Charcoal-making site, Lugduff, Co. Wicklow
Co. Wicklow |
Kilns
Scattered across the slopes around Glendalough's Upper Lake and in the vicinity of Reefert Church, more than a hundred oval earthen platforms sit quietly in the landscape, easy to walk past without a second thought.
Each one measures roughly nine metres by six, and they appear at irregular intervals on the northern and southern sides of the lake and to the west and south-west of the church. They are the remnants of a charcoal-making industry, the physical signatures of a process that was once widespread across wooded upland areas.

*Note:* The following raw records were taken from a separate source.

-- ==== Sys2Proof/Tests/Slice0.lean ====
section
/-! SUPPORT. Tests/Slice0.lean: ill-formed commands refused by WellFormed, one step of each command against the manual, the bytes
of chapter 11, and for each statement with hypotheses a state that meets them. -/

namespace Sys2Proof.Tests

set_option Elab.async false

open Sys2Proof Sys2Proof.Machine

/-! ### WellFormed: each check refuses an ill-formed command -/

theorem test_wellFormed_knownCode : (Instr.unknownRequest 0x10).wellFormed = false := by decide
theorem test_wellFormed_unknownCode : (Instr.unknownRequest 0x40).wellFormed = true := by decide
theorem test_wellFormed_emptyChange : (Instr.receiveChange 1 0 []).wellFormed = false := by decide
theorem test_wellFormed_longChange : (Instr.receiveChange 1 0 (List.replicate 9 0)).wellFormed = false := by decide
theorem test_wellFormed_fullChange : (Instr.receiveChange 1 0 (List.replicate 8 0)).wellFormed = true := by decide
theorem test_wellFormed_emptyProbe : (Instr.receiveProbe 1 0 []).wellFormed = false := by decide
theorem test_wellFormed_longProbe : (Instr.receiveProbe 1 0 [1, 2, 3, 4, 5]).wellFormed = false := by decide
theorem test_wellFormed_noPulse : (Instr.rstLow 0).wellFormed = false := by decide

/-! ### Small states -/

/-- A station in a state, RST and CLR high, CS low, a transaction collecting, every other item as after power-on. -/
def serving (st : StationState) : State :=
  ((State.reset.setPins { rstLow := false, csLow := true, clrLow := false }).setCtrl
    { State.reset.ctrl with station := st }).setPort { State.reset.port with transaction := .collecting }

/-- A latched FAILTRIP point of group 1 over sensor (0, 2) and sensor (1, 5). -/
def latchedPoint : PointRecord :=
  { quorum := 1, mask := 2, policy := .failtrip, latched := true, contributors := [⟨0, 2⟩, ⟨1, 5⟩], group := 1, confirm := 500,
    release := 0 }

/-- A DEGRADE point of group 1 over sensor (1, 5) alone, not latched. -/
def plainPoint : PointRecord :=
  { quorum := 1, mask := 3, policy := .degrade, latched := false, contributors := [⟨1, 5⟩], group := 1, confirm := 0,
    release := 2000 }

/-- Points 3 and 23. -/
def twoPoints : PointTable := setAt (setAt PointTable.empty 3 (some latchedPoint)) 23 (some plainPoint)

/-- A valid window (section 5.10). -/
def window : Profile :=
  { faultLow := 100, low := 800, high := 3000, faultHigh := 3900, hysteresis := 50, persistence := 3, sense := .outside }

/-- A serving station 0 in a state, with the two points, and channel 2 enabled with the window. -/
def loaded (st : StationState) : State :=
  ((serving st).setCtrl { (serving st).ctrl with points := twoPoints, counts := countTable twoPoints }).setChan
    { (serving st).chan with
      channels := setAt (serving st).chan.channels 2 { ChannelRecord.powerOn with enabled := true, verdict := .unsettled }
      profiles := setAt (serving st).chan.profiles 0 window }

/-- The station after a START that passes. -/
def listening : State := enterListen false (loaded .validating)

/-- The station after the listen period. -/
def joining : State := enterJoin listening

/-- The station in RUN. -/
def running : State := enterRun (joining.setLine { joining.line with queue := [] })

/-- The state after a command. -/
def after (i : Instr) (s : State) : State :=
  match exec i s with
  | .next t => t
  | .fault _ => s
  | .refused _ => s

/-- A state whose receiver times a dominant run that began while it waited. -/
def hearing (s : State) : State := s.setLine { s.line with receiver := .timing false }

/-- The same state with the peer table's entry for station 1 in a membership state, sequence 7 expected. -/
def withPeerState (p : PeerState) (s : State) : State :=
  let e : PeerEntry :=
    { state := p, digest := none, channels := none, expected := some 7, lastHeard := some 0, silence := some 300,
      heal := if p = .gapped then some 100 else none }
  s.setPeers (withPeer 1 e s.peers)

/-- The state of a point's context. -/
def pointState (s : State) (p : PointNo) : Option PointState := s.contexts[p].map (·.state)

/-- The state of a peer entry. -/
def peerState (s : State) (a : Address) : Option PeerState := s.peers.map fun v => v[a].state

/-- Point 3 in a state, with its standings. -/
def withPoint (p : PointState) (l : List Standing) (t : Option PointTimer) (s : State) : State :=
  s.setContexts (setAt s.contexts 3 (some (recount latchedPoint l { clearContext latchedPoint l with state := p, timer := t })))
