-- ==== Sys2Proof/Syntax.lean ====
section
/-! DEFINITION. The commands that the device takes from outside, one constructor per row of the opcode table, with
the types of their operands. What the outside world decides (a reading, a decode result, a parity outcome, which FREE
slot is taken) is an operand. -/

namespace Sys2Proof

/-- The 35 units of the device (R23); `p` numbers pivots, ports and pools, `n` lanes. -/
inductive UnitId where
  | dev | hostg | med
  | piv (p : Fin 2) | lane (n : Fin 4)
  | chn (n : Fin 4) | tsq (n : Fin 4) | srv (n : Fin 4) | ast (n : Fin 4)
  | spn | buf | cmd
  | pep (p : Fin 2) | pool (p : Fin 2)
  | hzl | hkp | svc
  deriving DecidableEq, Repr

/-- The 32 programmable engines (R30); the application cores are numbered 0 to 15 across the two pools. -/
inductive Engine where
  | core (c : Fin 16) | servo (n : Fin 4) | sequencer (n : Fin 4) | assist (n : Fin 4)
  | spindle | housekeeping | enclave | service
  deriving DecidableEq, Repr

/-- The requesters of the data plane (R31: the last column of the address map table). -/
inductive DmaPort where
  | command | channel (n : Fin 4) | vault | cipher
  deriving DecidableEq, Repr

/-- How the parity check of a fabric transaction turns out (R27): no failure, a failure that the one repeat cleared, or
one that persisted. -/
inductive Parity where
  | ok | transient | lasting
  deriving DecidableEq, Repr

/-- Who starts a warm reset by itself (R43, R52). -/
inductive WarmCause where
  | service | watchdog | subsystem
  deriving DecidableEq, Repr

/-- How a decode of one codeword ends (R107): zero syndrome and matching CRC; zero syndrome and no matching CRC; no zero
syndrome within the iterations allowed. -/
inductive Decoded where
  | good | crcFail | notConverged | sampleParity
  deriving DecidableEq, Repr

/-- The bits that differ from the marks searched in a sector's samples (R116, R117): from SM2 at each of the positions −64 to
+64 around its predicted place, and, for each split, from the resync mark at each of −12 to +12 around its own. -/
structure SyncFound where
  sm2 : List Nat
  resync : List (List Nat)
  deriving DecidableEq, Repr

/-- Where the envelope crosses its thresholds: the lane, and the data bit of its window in progress (R103). -/
structure DefectPoint where
  lane : Fin 4
  bit : Nat
  deriving DecidableEq, Repr

/-- A sampled sector: what the sync search finds in it, and its raw sample pairs of readers A and B (R109, R116). -/
structure Sampled where
  found : SyncFound
  raw : List (Nat × Nat)
  deriving DecidableEq, Repr

/-- A timed position of a lane is reached; where a search for SM1 ends there, the bits that differ from it at each of −48 to
+48 (R115, R149). -/
structure TimedPoint where
  lane : Fin 4
  sm1 : List Nat
  deriving DecidableEq, Repr

/-- What a servo engine reads from one wedge (R170 to R172): the bits that differ from the SAM at each position searched, in
order; TID as written, Gray-coded; WNUM; PAR; the place of the head, which the two null bursts give, from the centre of the
track that TID names, in units of 1/2048 of track pitch; and the parity outcome of the runout word read for it (R178). -/
structure WedgeRead where
  sam : List Nat
  tid : BitVec 22
  wn : BitVec 10
  par : BitVec 2
  frac : Int
  runout : Parity
  deriving DecidableEq, Repr

/-- The triggers of the hardware retract (R198). -/
inductive RetractTrigger where
  | pfail | unitReset | warmReset | spFault | thermalTrip | unloadTimeout | enableFall
  deriving DecidableEq, Repr

/-- The current sensed in the voice coil of a lane, in milliamperes (R173). -/
structure CoilSense where
  lane : Fin 4
  ma : Int
  deriving DecidableEq, Repr

/-- A lane, and the microseconds since its SEEK (R185, R200). -/
structure SeekClock where
  lane : Fin 4
  us : Nat
  deriving DecidableEq, Repr

/-- What the preamplifier drives in one Halyard slot (R219): nothing, the eight bits of an ACK, or the data and CRC-8 of a
read frame. -/
inductive HalReply where
  | silent
  | ack (code : Nat)
  | data (v crc : Nat)
  deriving DecidableEq, Repr

/-- How many DSP cycles of a model period Ln_AGATE was high, and how many of them came before a set-point was acknowledged in
it (R210, R218). -/
structure GateTime where
  high : Nat
  before : Nat
  deriving DecidableEq, Repr

/-- What the spindle engine samples at a period boundary (R228), the phase currents in mA, the phase voltages and the motor bus
in 10 mV, and what its estimators leave to gains that no rule states (R236, R237): the rotor angle (1/65,536 electrical
revolution) and the share, in 1/65,536, of the difference to the current model that the observer's correction takes. -/
structure DtcSample where
  iu : Int
  iv : Int
  iw : Int
  vu : Int
  vv : Int
  vw : Int
  vbus : Nat
  rotor : Nat
  gain : Nat
  deriving DecidableEq, Repr

/-- What MEASURE finds: the speed relative to DIR in 1/16 rpm, and the rotor angle of the back-EMF vector (R243). -/
structure RotorFix where
  speed : Int
  angle : Nat
  deriving DecidableEq, Repr

/-- What the syndrome of a codeword says when more than two symbols are in error (R263): the poison pattern, an
uncorrectable pattern, or a pattern mistaken for a good one. -/
inductive Far where
  | poison | uncorr | miss
  deriving DecidableEq, Repr
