-- ==== Sys2Proof/Machine/Regs.lean ====
section
/-! DEFINITION. The register definitions of the spec's register maps (R9, R38, R50, R75, R88, R131, R168, R191, R199,
R223, R256, R286, R322, R353, R378, R411, R414, R444, R470, R501, R528) and the fields of its field tables: offsets,
reset values, and per access code of R7 the mask of the bits that carry it. -/

namespace Sys2Proof.Machine

/-- A field of a register: the register's offset in its unit's block, the lowest bit, the width. -/
structure Field where
  off : Nat
  lo : Nat
  width : Nat
  deriving DecidableEq, Repr

/-- The field's value in a register's contents. -/
def Field.get (f : Field) (w : Word) : Nat := (w.extractLsb' f.lo f.width).toNat

/-- The bits of the field. -/
def Field.mask (f : Field) : Word := BitVec.ofNat 32 ((2 ^ f.width - 1) * 2 ^ f.lo)

/-- A register's contents with the field's value replaced by `v`, cut to the field's width. -/
def Field.put (f : Field) (w : Word) (v : Nat) : Word :=
  (w &&& ~~~ f.mask) ||| (BitVec.ofNat 32 (v % 2 ^ f.width) <<< f.lo)

/-- The same field of the register `d` bytes further on (the rows marked p and c of the register maps). -/
def Field.at (f : Field) (d : Nat) : Field := { f with off := f.off + d }

/-- One register of a register map: offset, reset value, and the bits of each access code of R7: `rw` (RW and RWS),
`w1c`, `w1s`, `rwl`; `keep` holds the bits that keep their value across every reset but the cold reset (RWS, RWL,
sticky W1S, and the fields that the register's description names as kept). -/
structure RegDef where
  off : Nat
  reset : Word
  rw : Word
  w1c : Word
  w1s : Word
  rwl : Word
  keep : Word
  deriving DecidableEq, Repr

-- Offsets of the registers in their unit's block.
namespace Reg
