-- ==== Sys2Proof/Machine/Buffer.lean ====
section
/-! DEFINITION. Buffer memory and data integrity (R259 to R288): line reads and writes with the symbol code, poison, the
correction history and its write-backs, the translation table, scrubbing, page retirement and fault injection. -/

namespace Sys2Proof.Machine

/-- Class-specific bits of the buffer's UNIT_ERR (R288). -/
abbrev beRecur : Nat := 8
abbrev beFltTmo : Nat := 9
abbrev beEvOvf : Nat := 10
abbrev beTrain : Nat := 11

/-- Event kinds (R287). -/
abbrev evWritten : Nat := 1
abbrev evRecur : Nat := 2
abbrev evUncorr : Nat := 3
abbrev evPoison : Nat := 4
abbrev evSys : Nat := 5
abbrev evQueue : Nat := 6

/-! ### Pages and the translation table (R265 to R267) -/

/-- The first byte of DRAM (R31). -/
abbrev dramBase : Nat := 0x100000000

/-- The pages that SIZE gives (R265); 0 for a reserved value. -/
def State.dramPages (s : State) : Nat := dramSize (s.f .buf F.BUF_CFG_SIZE) / 4096

/-- A page of the pool (R265). -/
def State.inPool (s : State) (p : Nat) : Bool := decide (s.f .buf F.BUF_FW_PAGES_PAGES ≤ p ∧ p < s.dramPages)

/-- A physical page that holds entries of the table (R266). -/
def State.inBtt (s : State) (p : Nat) : Bool :=
  let b := s.f .buf F.BUF_BTT_BASE_PAGE
  decide (b ≤ p ∧ p * 4096 < b * 4096 + 4 * s.f .buf F.BUF_HDL_LIMIT_LIMIT)

/-- The address of a handle's entry (R266). -/
def State.bttAddr (s : State) (h : Nat) : Nat := dramBase + s.f .buf F.BUF_BTT_BASE_PAGE * 4096 + 4 * h

/-- A handle's entry; 0 at or above HDL_LIMIT (R266, R287). -/
def State.btt (s : State) (h : Nat) : Word := if h < s.f .buf F.BUF_HDL_LIMIT_LIMIT then s.word (s.bttAddr h) else 0

/-- The state with a handle's entry replaced (R267). -/
def State.setBtt (s : State) (h : Nat) (w : Word) : State :=
  if h < s.f .buf F.BUF_HDL_LIMIT_LIMIT then s.setBytes (s.bttAddr h) (wordBytes w) else s

/-- The fields of an entry. -/
def bttValid (w : Word) : Bool := F.BUF_BTT_DATA_VALID.get w == 1
def bttPoison (w : Word) : Bool := F.BUF_BTT_DATA_POISON.get w == 1
def bttMoving (w : Word) : Bool := F.BUF_BTT_DATA_MOVING.get w == 1
def bttPpn (w : Word) : Nat := F.BUF_BTT_DATA_PPN.get w

/-- A granule's POISON set or cleared (R268, R273). -/
def State.setPoison (s : State) (h : Nat) (p : Bool) : State :=
  s.setBtt h (F.BUF_BTT_DATA_POISON.put (s.btt h) (bit p))

/-- BTT_WRITE: the whole entry of the selected handle is replaced (R267). -/
def State.bttWrite (s : State) (v : Word) : State :=
  let h := s.f .buf F.BUF_BTT_IDX_HANDLE
  let old := s.btt h
  if s.f .buf F.BUF_HDL_LIMIT_LIMIT ≤ h then s
  else if (bttValid v && !s.inPool (bttPpn v)) || bttMoving v != bttMoving old || bttMoving old then s.err .buf eConfig
  else s.setBtt h (v &&& 0xC07FFFFF)

/-- BTT_WRITE (R267). -/
def execBttWrite (eng : Engine) (v : Word) (s : State) : Host.Outcome State Fault Refusal :=
  done s (fun s => s.access eng .store .buf Reg.BUF_BTT_DATA none (s.bttWrite v))

/-! ### Events -/

/-- An event is posted, or lost when 32 wait (R287, R288). -/
def State.bufEvent (s : State) (kind addr src : Nat) (h : Option Nat) : State :=
  if 32 ≤ s.buf.events.length then (s.setF .buf F.BUF_EV_STAT_OVF 1).err .buf beEvOvf
  else
    let lo := BitVec.ofNat 32 (kind * 2 ^ 29 + addr % 2 ^ 29)
    let hi := BitVec.ofNat 32 (src * 2 ^ 28 + (match h with | some x => 2 ^ 24 + x % 2 ^ 23 | none => 0))
    { s with buf := { s.buf with events := s.buf.events ++ [(lo, hi)] } }

/-- BUF_EV_POP: the oldest event is removed and its high word latched (R4, R287). -/
def State.bufEvPop (s : State) (e : Engine) : State :=
  match s.buf.events with
  | [] => (s.setLatch .buf e Reg.BUF_EV_LO 0).answer (.value 0)
  | (lo, hi) :: t =>
    let s1 : State := { s with buf := { s.buf with events := t } }
    let s2 := if t.isEmpty then s1.setF .buf F.BUF_EV_STAT_OVF 0 else s1
    (s2.setLatch .buf e Reg.BUF_EV_LO hi).answer (.value lo)

/-- BUF_EV_POP (R4). -/
def execBufEvPop (eng : Engine) (s : State) : Host.Outcome State Fault Refusal :=
  done s (fun s => s.access eng .load .buf Reg.BUF_EV_LO none (s.bufEvPop eng))

/-! ### The symbol code (R262 to R264) -/

/-- How a codeword is decoded (R263); `miss` when a pattern beyond the code's reach passes for a good one. -/
inductive CwKind where
  | clean | corrected | poisoned | uncorr | miss
  deriving DecidableEq, Repr

/-- The pins of a mask, the lowest first. -/
def pinList (m : Nat) : List Nat := (List.range 40).filter (fun i => m.testBit i)

/-- The decoding of one codeword: stored normally or with the poison pattern, with symbols in error on `pins` (R263). -/
def cwDecode (pois : Bool) (pins : Nat) (far : Far) : CwKind :=
  let n := (pinList pins).length
  if n ≤ 2 then (if pois then .poisoned else if n = 0 then .clean else .corrected)
  else
    match far with
    | .poison => .poisoned
    | .uncorr => .uncorr
    | .miss => if !pois && decide (n ≤ 6) then .uncorr else .miss

/-- The pins stored wrong in a line (R285). -/
def State.flip (s : State) (l : Nat) : Nat × Nat := Sparse.get (fun _ => (0, 0)) s.buf.flips l

/-- The decoding of a line: what it is as a whole (R263), the codewords corrected and the lowest pin corrected (R287). -/
structure LineKind where
  kind : CwKind
  ce : Nat
  pin : Nat
  miss : Bool
  deriving DecidableEq, Repr

/-- A line is poisoned if either codeword is, uncorrectable if either is and neither is poisoned (R263). -/
def State.decodeLine (s : State) (l : Nat) (x : LineRead) : LineKind :=
  let p := s.buf.poisoned.contains l
  let pa := (s.flip l).1 ||| x.a.pins
  let pb := (s.flip l).2 ||| x.b.pins
  let ka := cwDecode p pa x.a.far
  let kb := cwDecode p pb x.b.far
  let has := fun k => ka == k || kb == k
  let kind := if has .poisoned then CwKind.poisoned else if has .uncorr then .uncorr
    else if has .corrected then .corrected else .clean
  let pins := (if ka = .corrected then pinList pa else []) ++ (if kb = .corrected then pinList pb else [])
  ⟨kind, bit (ka == .corrected) + bit (kb == .corrected), pins.foldl Nat.min 63 % 63, has .miss⟩

/-! ### The correction history (R276, R277) -/

/-- The lap in progress, mod 256 (R276). -/
def State.lap (s : State) : Nat := (s.reg .buf Reg.BUF_SCRUB_LAP).toNat % 256

/-- The entry that a line maps to (R276). -/
def histIndex (l : Nat) : Nat :=
  Nat.xor (Nat.xor (l % 256) (l / 2 ^ 8 % 256)) (Nat.xor (l / 2 ^ 16 % 256) (l / 2 ^ 24 % 32))

/-- An entry of the history, if it is in use. -/
def State.histAt (s : State) (h : Nat) : Option Hist := Sparse.find? s.buf.hist h

/-- The state with an entry of the history replaced. -/
def State.setHist (s : State) (h : Nat) (e : Hist) : State :=
  { s with buf := { s.buf with hist := Sparse.insert s.buf.hist h e } }

/-- A write-back of a line becomes due, once. -/
def State.dueWriteBack (s : State) (l : Nat) : State := { s with buf := { s.buf with wbq := addOnce s.buf.wbq l } }

/-- HISTORY_UPDATE: a corrected read of a line (R276). -/
def State.histUpdate (s : State) (l pin src : Nat) (hdl : Option Nat) : State :=
  let i := histIndex l
  let n := s.lap
  let fresh : Hist := ⟨l, false, 1, n, pin⟩
  match s.histAt i with
  | none => s.setHist i fresh
  | some e =>
    if e.line = l then
      if e.wb then
        ((((s.setHist i { e with pin := pin }).bufEvent evRecur l src hdl).err .buf beRecur).count64 .buf
          Reg.BUF_CNT_RECUR_LO)
      else if e.lap = n then
        let c := min (e.count + 1) 3
        let s1 := s.setHist i { e with count := c, pin := pin }
        if c = 3 then s1.dueWriteBack l else s1
      else s.setHist i { e with count := 1, lap := n, pin := pin }
    else if e.wb && (e.lap == n || e.lap == (n + 255) % 256) then s.count64 .buf Reg.BUF_CNT_HMISS_LO
    else s.setHist i fresh

/-- WB is set with LAP = N (R277). -/
def State.markWb (s : State) (l : Nat) : State :=
  match s.histAt (histIndex l) with
  | some e => if e.line = l then s.setHist (histIndex l) { e with wb := true, lap := s.lap } else s
  | none => s

/-- A line is no longer due for a write-back. -/
def State.dropWriteBack (s : State) (l : Nat) : State :=
  { s with buf := { s.buf with wbq := s.buf.wbq.filter (· != l) } }

/-! ### Reads of a line -/

/-- How a read of a line ends: the state, the bus error, the codewords corrected, and whether the data delivered is not
what was stored. -/
structure LineRes where
  s : State
  cause : Option BusCause
  ce : Nat
  miss : Bool

/-- A corrected read: its counts and the history (R276). -/
def State.corrected (s : State) (l src : Nat) (h : Option Nat) (k : LineKind) : State :=
  if k.kind = .corrected then
    (s.setReg64 .buf Reg.BUF_CNT_CE_LO (s.reg64 .buf Reg.BUF_CNT_CE_LO + k.ce)).histUpdate l k.pin src h
  else s

/-- A granule's POISON on a read that came through a handle (R273). -/
def State.poisonVia (s : State) (h : Option Nat) : State :=
  match h with
  | some x => s.setPoison x true
  | none => s

/-- A poisoned line met (R273, R274). -/
def State.metPoison (s : State) (l src : Nat) (h : Option Nat) : State :=
  match h with
  | some x => (s.setPoison x true).bufEvent evPoison l src h
  | none => s

/-- The buffer poisons a line: its data as last read, with the poison pattern (R264, R273). -/
def State.poisonLine (s : State) (l : Nat) : State :=
  ({ s with buf := { s.buf with poisoned := addOnce s.buf.poisoned l
                                flips := Sparse.set (fun _ => (0, 0)) s.buf.flips l (0, 0) } } : State).dropWriteBack l

/-- UNCORRECTABLE_REREAD's lasting end (R273). -/
def State.metUncorr (s : State) (l src : Nat) (h : Option Nat) : State :=
  (((((s.poisonLine l).poisonVia h).err .buf eUncorr).lasting .buf).count64 .buf Reg.BUF_CNT_UE_LO).bufEvent evUncorr l src h

/-- DRAM_READ: a read of line `l` for requester `src`, through handle `h` if one is given (R263, R273, R276). -/
def State.readLine (s : State) (l src : Nat) (h : Option Nat) (first again : LineRead) : LineRes :=
  let k := s.decodeLine l first
  if k.kind = .poisoned then ⟨s.metPoison l src h, some .poisoned, 0, false⟩
  else if k.kind = .uncorr then
    let k2 := s.decodeLine l again
    if k2.kind = .poisoned then ⟨s.metPoison l src h, some .poisoned, 0, false⟩
    else if k2.kind = .uncorr then ⟨s.metUncorr l src h, some .uncorrectable, 0, false⟩
    else ⟨(s.transient .buf).corrected l src h k2, none, k2.ce, k2.miss⟩
  else ⟨s.corrected l src h k, none, k.ce, k.miss⟩

/-- The address of a line. -/
def lineAddr (l : Nat) : Nat := dramBase + 64 * l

The platforms, sometimes called hearths or pitsteads, were levelled into hillsides to create a flat, stable surface on which a charcoal burn could take place. Wood was stacked in a careful mound, covered with turf or earth to control the air supply, and allowed to smoulder slowly for days at a time. The resulting charcoal was a vital industrial fuel, used in smelting and iron-working. At Lugduff, the sheer number of platforms, recorded as 75 in one survey and a further 40 in another, suggests this was not occasional or small-scale work. References to the site appear in scholarship going back to at least 1940, when Ua Riain noted the platforms, with later work by Healy in 1972 corroborating and extending that count. The proximity of so many sites to both the Upper Lake and Reefert Church raises questions about the period of activity and its relationship to the wider monastic and post-monastic landscape of Glendalough, though the surviving record does not firmly answer them.